» Prompt:
Below are the records; restate word for word the lines from the first through the one containing "its offset, its", and only those.

___ Information provided ___

-- ==== Sys2Proof/Machine/RegMap.lean ====
section
/-! DEFINITION. The register map: every register of every page of the spec's register tables (chapters 02 to 19),
its offset, its fields, their access codes (R5), reset values and ranges (R458), and the page index of R425. One
`RegDesc` per register or register array; `R.<NAME>` is a register's byte offset in the register window
(page × 0x1000 + offset), `F.<NAME>_<FIELD>` one of its fields. Fields the tables leave out are reserved (R6). -/
namespace Sys2Proof.Machine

___

» Output below:
-- ==== Sys2Proof/Machine/RegMap.lean ====
section
/-! DEFINITION. The register map: every register of every page of the spec's register tables (chapters 02 to 19),
its offset, its fields, their access codes (R5), reset values and ranges (R458), and the page index of R425. One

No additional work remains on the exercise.